- **EXERCISE DIRECTIONS**
Where the listing below has a line with "def endEngines (d", write out exactly that line and every line after it, stopping after the line with "match b.jrn with".

******************************

/-! ## Completions (02 R44-R46, 01 R17) -/

/-- The 32 bytes of a completion entry (02 R44). -/
def cqeBytes (tag : U32) (st det : U16) (outLen index : U32) (sqId : U16) (eff attempts : Byte) (cycles : U32)
    (engine : U16) (version phase : Byte) (result : U32) : Bytes :=
  le32 tag ++ le16 st ++ le16 det ++ le32 outLen ++ le32 index ++ le16 sqId ++ [eff, attempts] ++ le32 cycles
    ++ le16 engine ++ [version, phase] ++ le32 result

/-- Where a segment list puts an output offset: address and bytes left in the segment (02 R42). -/
def segAt : List Seg → Nat → Option (Nat × Nat)
  | [], _ => none
  | s :: ss, off => if off < s.len.toNat then some (s.addr.toNat + off, s.len.toNat - off) else segAt ss (off - s.len.toNat)

/-- Write output of a job: to host memory with relaxed ordering, or from a member to the lead (01 R17, 18 R515). -/
def jobWrite (d : Dev) (j fn : Nat) (addr : U64) (bs : Bytes) : Dev :=
  if isMember d then sendWrites d j fn addr bs else hostWrite d fn addr bs true

/-- Write bytes through a segment list from an offset; `fuel` bounds the pieces. -/
def writeSegs (d : Dev) (j fn : Nat) (segs : List Seg) : Nat → Nat → Bytes → Dev
  | 0, _, _ => d
  | _ + 1, _, [] => d
  | f + 1, off, b :: bs =>
    match segAt segs off with
    | none => d
    | some (a, room) =>
      let n := min room (bs.length + 1)
      writeSegs (jobWrite d j fn (BitVec.ofNat 64 a) ((b :: bs).take n)) j fn segs f (off + n) ((b :: bs).drop n)

/-- Write a job's output at an offset: relaxed ordering set, ascending (01 R17, 02 R41). -/
def writeOut (d : Dev) (b : Job) (off : Nat) (bs : Bytes) : Dev :=
  match b.outSegs with
  | some segs => writeSegs d b.id b.owner segs bs.length off bs
  | none => jobWrite d b.id b.owner (b.e.outAddr + BitVec.ofNat 64 off) bs

/-- Write one completion entry into its CQ and apply the message rules (02 R44, R45, R62, 01 R17, R18). -/
def postCqe (d : Dev) (o c : Nat) (entry : Byte → Bytes) (st : U16) (notify : Bool) : Dev :=
  let q := getCq d c
  let addr := (q.base.setWidth 64 <<< 12) + BitVec.ofNat 64 (32 * (q.tail.toNat % cqSize q))
  let d1 := hostWrite d o addr (entry (phaseOf q.log2 q.tail)) false
  let n := q.unsig + 1
  let d2 := setCq d1 c { q with tail := q.tail + 1, reserved := q.reserved - 1, unsig := n
                                timer := q.timer || q.coalTime != 0 }
  let limit := if q.coalCnt.toNat ≤ 1 then 1 else min q.coalCnt.toNat (cqSize q)
  if limit ≤ n || (q.immErr && st != 0) || notify then cqMessage d2 c else d2

/-- The engine ends a job: JOBS, BUSY with what its saves and restores took, and a modular engine's Slate (07 R265; 06 R181, R212;
19 R554). -/
def engineEnd (d : Dev) (b : Job) (cell : Nat) : Dev :=
  wipeSlate (modEng d cell fun r => { r with jobs := r.jobs + 1, busy := r.busy + BitVec.ofNat 64 (b.cycles + b.saveCyc) }) cell

/-- What a completion says of how a job ran (02 R44). -/
structure RunInfo where
  engine   : U16 := 0
  attempts : Byte := 0
  cycles   : U32 := 0
  ver      : Byte := 0
  deriving DecidableEq, Repr

/-- Close a job on the device that fetched it: the slot and the credit are free again, the completion is kept until the CQ head
passes it, and its entry is written (02 R44-R46, R86). -/
def closeJob (d : Dev) (b : Job) (st det : U16) (r : RunInfo) : Dev :=
  let sqId : U16 := BitVec.ofNat 16 (b.sq - (getOwn d b.owner).sqBase)
  let entry (ph : Byte) : Bytes :=
    cqeBytes b.e.tag st det (BitVec.ofNat 32 b.outLen) b.index sqId b.effect r.attempts r.cycles r.engine r.ver ph b.result
  let d1 := modSq (dropJob d b.id) b.sq fun q =>
    { q with outstanding := q.outstanding - 1, draining := q.draining && q.outstanding != 1 }
  let rec1 : Done := { owner := b.owner, sq := b.sq, sqId := sqId.toNat, sqIndex := b.index, cq := b.cq, cqIndex := (getCq d b.cq).tail
                       tag := b.e.tag, status := st, effect := b.effect, obj := if b.effect.getLsbD 1 then b.result else noHandle
                       tb := d.glob.tb, jrn := b.jrn, node := if b.remote then b.node else 0, granted := b.granted }
  let d2 := { d1 with jobs.done := d1.jobs.done ++ [rec1] }
  postCqe d2 b.owner b.cq entry st (b.e.opcode == 0x0007)

/-- The payload of a COMPLETE frame; `n` is the number of the job's WR_DATA frames (18 R515). -/
def completeBody (b : Job) (st det : U16) (r : RunInfo) (n : Nat) : Bytes :=
  leBytes 8 b.id ++ le16 st ++ le16 det ++ leBytes 4 b.outLen ++ [b.effect, r.attempts] ++ le32 r.cycles ++ le16 r.engine
    ++ [r.ver] ++ le32 b.result ++ leBytes 4 n
/-- The payload of a CREDIT_GRANT frame: owner, job credits, journal entries. -/
def grantBody (o credits jrns : Nat) : Bytes := leBytes 1 o ++ leBytes 2 credits ++ leBytes 2 jrns

/-- A member grants the lead what an owner's shares on it still allow: its jobs, its journal entries and the grants not yet used
count (18 R514). -/
def topUp (d : Dev) (o : Nat) : Dev :=
  let x := getNode d 0
  let s := (getOwn d o).sh
  let c := s.credit.toNat - (ownJobs d o).length - mapGet 0 x.credits o
  let j := s.jrn.toNat - (jrnHeld d o).length - mapGet 0 x.jrns o
  if !isMember d || x.state != .member || (c == 0 && j == 0) then d
  else sendFrame (modNode d 0 fun y => { y with credits := mapMod 0 y.credits o (· + c), jrns := mapMod 0 y.jrns o (· + j) }) 0 .creditGrant
    (grantBody o c j)

/-- A member ends a homed job: it tells the lead, and its credit is granted again (18 R514, R515). -/
def memberClose (d : Dev) (b : Job) (st det : U16) (r : RunInfo) : Dev :=
  let n := mapGet 0 (getNode d 0).wrData b.id
  let d1 := modNode (dropJob d b.id) 0 fun x => { x with wrData := mapSet 0 x.wrData b.id 0 }
  topUp (sendFrame d1 0 .complete (completeBody b st det r n)) b.owner

/-- The engines of a job that ends: its own, the whole cluster of a cluster-mode job, and its second one. -/
def endEngines (d : Dev) (b : Job) : Dev :=
  let d1 := match b.eng with
    | some c => if b.cluster then (List.range 4).foldl (fun acc i => engineEnd acc b (c / 4 * 4 + i)) d else engineEnd d b c
    | none => d
  match b.eng2 with | some c => engineEnd d1 b c | none => d1

/-- The journal entry of a job that ends becomes COMPLETED (02 R82); it names the object of the effect, where one was committed
(02 R89). -/
def endJournal (d : Dev) (b : Job) (st : U16) : Dev :=
  match b.jrn with
  | some k => modJ d k fun j => { j with state := .completed, status := st, effect := b.effect }
  | none => d

/-- The counts of a job that ends: `RNG_UNAVAILABLE` (11 R363) and the latency histogram of its opcode (17 R479). -/
def endCounts (d : Dev) (b : Job) (st : U16) : Dev :=
  recHist { d with rng.unavail := if st = stRngUnavailable then satInc d.rng.unavail else d.rng.unavail }
    (b.e.opcode.toNat / 64) (d.glob.tb - b.fetchTb).toNat

/-- Cycles of an engine's clock in a time: hash cycles on a tree sequencer, supervisor cycles on the random class, else core cycles
(00 R7, 02 R44). -/
def nsCycles (c ns : Nat) : Nat :=
  if 28 ≤ c && c < 32 then ns * 16 / 10 else if c = cellRng then ns * 4 / 10 else ns * 12 / 10

/-- What a completion says of the run of a job (02 R44): its time waiting for input counts (09 R308, 10 R323). -/
def runInfo (b : Job) : RunInfo :=
  match b.eng with
  | some c => { engine := engineCode b.node c, attempts := satNat 8 b.attempts
                cycles := satNat 32 (b.cycles + b.cycles2 + b.saveCyc + nsCycles c b.waitNs), ver := b.ver }
  | none => {}

/-- End a job: the engine is free again, the journal entry becomes COMPLETED, and the completion is issued, or sent to the lead
(02 R44-R46, R82). A bad output list replaces the status, and nothing is left behind (02 R43). -/
def finish (d : Dev) (b : Job) (st0 det0 : U16) : Dev :=
  let bad := b.outBad.isSome
  let st := if bad then stSglInvalid else st0
  let det := if bad then b.outBad.getD 0 else det0
  let b := if bad then { b with outLen := 0, effect := 0, result := 0 } else b
  let d1 := endCounts (endJournal (endEngines (wipeContexts d b.id) b) b st) b st
  if isMember d then memberClose d1 b st det (runInfo b) else closeJob d1 b st det (runInfo b)

/-- Complete a job with a status and nothing else: a refusal, or an abort with what it has done so far (02 R61, R79). -/
def finishJob (d : Dev) (j : Nat) (st det : U16) : Dev :=
  match findJob d j with | some b => finish d b st det | none => d

/-- Complete a job that succeeds: its output is written first, then the completion entry (01 R17). -/
def finishOut (d : Dev) (b : Job) (out : Bytes) (result : U32) (eff : Byte) (attempts cycles : Nat) : Dev :=
  let b1 := { b with result := result, attempts := attempts, cycles := cycles, outLen := out.length
                     effect := eff ||| (if out.isEmpty then 0 else effOutput) }
  if b.outBad.isSome then finish d b1 stOk 0
  else finish (writeOut d b 0 out) b1 stOk 0

/-! ## Queue registers that act (02 R65-R76) -/

/-- `Q_SQ_CFG` fields that are writable while EN = 0 and no drain is in progress (02 R65, R67). -/
def sqFields (s : Sq) (v : U64) : Sq :=
  if s.en || s.draining then s
  else { s with push := v.getLsbD 1, log2 := (v >>> 4).setWidth 5, mask := (v >>> 9).setWidth 2,
                mode := (v >>> 12).setWidth 2, cqid := (v >>> 16).setWidth 11 }

/-- Whether the lead still lacks its mirror (17 R484). -/
def mirrorMissing (d : Dev) : Bool := d.fab.role == .lead && !d.recd.mirrorEn
/-- Whether a debug grant with SCAN or MEMTEST bars queue enables (14 R436). -/
def enableBarred (d : Dev) : Bool :=
  match d.lc.grant with | some g => g.scope.getLsbD 3 || g.scope.getLsbD 4 | none => false
/-- Whether an SQ's home node does not serve its owner (18 R513). -/
def homeInvalid (d : Dev) (o q : Nat) : Bool :=
  let n := sqHome d q
  n != 0 && (d.fab.role != .lead || (getNode d n).state != .member || !(o == 0 || (getNode d n).owners.contains o))

/-- The reason an SQ enable is refused for: CQ_INVALID, SIZE_INVALID, MODE_INVALID, MIRROR_REQUIRED, HOME_INVALID, in the order of
their codes (02 R73, 13 R408, 17 R484, 18 R513; log 20). -/
def sqEnableRefusal (d : Dev) (o q : Nat) (s : Sq) : Option Byte :=
  if (getOwn d o).sh.cq.toNat ≤ s.cqid.toNat || !(getCq d (boundCq d o s)).en then some erCqInvalid
  else if s.log2.toNat < 6 || 16 < s.log2.toNat then some erSizeInvalid
  else if s.mode == 3 || (s.mode == 2 && !(getOwn d o).sh.trump) then some erModeInvalid
  else if mirrorMissing d then some erMirrorRequired
  else if homeInvalid d o q then some erHomeInvalid
  else none

/-- Write `Q_SQ_CFG` with EN = 1 (02 R69, R73). -/
def sqEnable (d : Dev) (o q : Nat) (v : U64) : Dev :=
  let s0 := getSq d q
  if s0.en then d
  else if !isReady d || enableBarred d then setSq d q (sqFields s0 v)
  else
    let s := sqFields s0 v
    match sqEnableRefusal d o q s with
    | some r => setSq d q { s with err := r }
    | none => setSq d q { s with en := true, stopped := false, err := 0, errIndex := 0 }

/-- The size of a function's MSI-X table (02 R76). -/
def vecCount (d : Dev) (o : Nat) : Nat := if o = 0 then 64 else (getOwn d o).sh.vec.toNat

/-- `Q_CQ_CFG` fields (02 R70). -/
def cqFields (c : Cq) (v : U64) : Cq :=
  if c.en then c
  else { c with immErr := v.getLsbD 1, log2 := (v >>> 4).setWidth 5, vector := (v >>> 16).setWidth 12,
                coalCnt := (v >>> 32).setWidth 16, coalTime := (v >>> 48).setWidth 10 }

/-- Write `Q_CQ_CFG` with EN = 1. The rule does not order the reasons of EN_ERR: DESIGN CHOICE, a bad LOG2SIZE is reported before a bad
VECTOR (log 20; 02 R76). -/
def cqEnable (d : Dev) (o c : Nat) (v : U64) : Dev :=
  let q0 := getCq d c
  if q0.en then d
  else if !isReady d || enableBarred d then setCq d c (cqFields q0 v)
  else
    let q := cqFields q0 v
    if q.log2.toNat < 6 || 16 < q.log2.toNat then setCq d c { q with enErr := 1 }
    else if vecCount d o ≤ q.vector.toNat then setCq d c { q with enErr := 2 }
    else setCq d c { q with en := true, enErr := 0 }

/-- Whether an SQ bound to a CQ is enabled or draining (02 R75). -/
def cqBusy (d : Dev) (c : Nat) : Bool :=
  d.sqs.any fun e => (e.2.en || e.2.draining) && (match sqOwner d e.1 with | some o => boundCq d o e.2 == c | none => false)

/-- Write `Q_CQ_CFG` with EN = 0 (02 R75). -/
def cqDisable (d : Dev) (c : Nat) (v : U64) : Dev :=
  let q := getCq d c
  if !q.en then setCq d c (cqFields q v)
  else if cqBusy d c || q.reserved != 0 then setCq d c { q with disRefused := true }
  else setCq d c { q with en := false }

end Sys2Proof.Machine
end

******************************

- **COMPLETED EXERCISE**
def endEngines (d : Dev) (b : Job) : Dev :=
  let d1 := match b.eng with
    | some c => if b.cluster then (List.range 4).foldl (fun acc i => engineEnd acc b (c / 4 * 4 + i)) d else engineEnd d b c
    | none => d
  match b.eng2 with | some c => engineEnd d1 b c | none => d1

/-- The journal entry of a job that ends becomes COMPLETED (02 R82); it names the object of the effect, where one was committed
(02 R89). -/
def endJournal (d : Dev) (b : Job) (st : U16) : Dev :=
  match b.jrn with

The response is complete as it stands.